-- ==== Sys2Proof/Machine/Registers.lean ====
section
/-! DEFINITION. The management register block (20_bringup R420 to R422) and the steps that its registers start: queue control (05_queue
R97 to R99), TAGWR (13_object R284), LMBASE (18_link R394), multicast windows, ports and routes (R385, R388, R390, R392), debug (19_health
R408 to R411), and every other register. -/

namespace Sys2Proof.Machine

open Sys2Proof

/-- A register write that the device takes once it is ready (R415). -/
def whenUp (f : State → State) (s : State) : Host.Outcome State Fault Refusal := if s.boot == 10 then .next (f s) else .next s

/-! ## Queues (R98, R99) -/

/-- R98: whether a queue record may be enabled. -/
def queueFine (w : Nat) : Bool :=
  bits w 511 288 == 0 && bits w 27 22 == 0 && bits w 19 3 == 0 && decide (bits w 31 28 ≤ 12) && decide (bits w 41 40 ≤ 1)
  && !(bit w 42 && bits w 41 40 == 1) && !(bit w 43 && bits w 41 40 == 0) && !(bit w 43 && bits w 47 44 / 4 != bits w 21 20)
  && bits w 127 64 % (64 * 2 ^ (bits w 31 28 + 4)) == 0

/-- The queue that a record describes (Table 5.1). -/
def queueOf (w : Nat) : Queue :=
  { st := .idle, wridx := 0, rdidx := 0, ctx := bits w 39 32, lg := bits w 31 28, home := bits w 21 20, priv := bit w 42,
    mode := bits w 41 40, bind := bit w 43, port := bits w 47 44, key := bits w 63 48, rbase := bits w 127 64, pend := [], depmap := none }

/-- QCTL enable (R98). DESIGN CHOICE (log entry 123): a record with a poisoned byte is refused. -/
def State.enableQueue (s : State) (q : Nat) : State :=
  if (s.queue q).st != .disabled then { s with qctlRes := 1 }
  else
    let w := s.phys 64 (s.qRec q)
    let s := s.noteRead (s.qRec q) 64
    if !queueFine w || (s.firstPoison (s.qRec q) 64 0).isSome || (s.ctx (bits w 39 32)).st == .dead then { s with qctlRes := 2 }
    else { (s.setQueue q (queueOf w)).settleQ q with qctlRes := 0 }

def State.qctlDisable (s : State) (q : Nat) : State :=
  if (s.queue q).st == .disabled then { s with qctlRes := 1 } else { s.disableQueue q with qctlRes := 0 }

/-- R98. -/
def execQueueEnable (q : Nat) (s : State) : Host.Outcome State Fault Refusal := whenUp (·.enableQueue q) s

/-- R98. -/
def execQueueDisable (q : Nat) (s : State) : Host.Outcome State Fault Refusal := whenUp (·.qctlDisable q) s

/-- QCTL (Table 5.2). -/
def State.writeQctl (s : State) (w : Nat) : State :=
  if bits w 63 20 != 0 || bits w 15 14 != 0 || bits w 11 10 != 0 then { s with qctlRes := 3 }
  else if bits w 13 12 == 1 then s.enableQueue (bits w 9 0)
  else if bits w 13 12 == 2 then s.qctlDisable (bits w 9 0)
  else { s with qctlRes := 3 }

/-- Whether a doorbell write is accepted (R99). -/
def Queue.accepts (x : Queue) (w : Nat) : Bool :=
  x.st != .disabled && x.mode == 0 && bits w 63 32 == 0
  && decide ((w + 2 ^ 32 - x.wridx) % 2 ^ 32 ≤ 2 ^ (x.lg + 4) - x.untaken)

def State.notify (s : State) (q w : Nat) : State :=
  let x := s.queue q
  if x.accepts w then (s.setQueue q { x with wridx := w % 2 ^ 32 }).settleQ q
  else
    let a := s.qRec q + 24
    s.physSet x.ctx 4 a (satAdd (s.phys 4 a) 1 32)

• • • •

■ Task description: Copy out precisely the lines from the line with "ctx := bits" to the line with "let s := s.noteRead (s.qRec q) 64" in the material above, including those two lines and omitting all the rest.

■ Output for this exercise:
  { st := .idle, wridx := 0, rdidx := 0, ctx := bits w 39 32, lg := bits w 31 28, home := bits w 21 20, priv := bit w 42,
    mode := bits w 41 40, bind := bit w 43, port := bits w 47 44, key := bits w 63 48, rbase := bits w 127 64, pend := [], depmap := none }

/-- QCTL enable (R98). DESIGN CHOICE (log entry 123): a record with a poisoned byte is refused. -/
def State.enableQueue (s : State) (q : Nat) : State :=
  if (s.queue q).st != .disabled then { s with qctlRes := 1 }
  else
    let w := s.phys 64 (s.qRec q)
    let s := s.noteRead (s.qRec q) 64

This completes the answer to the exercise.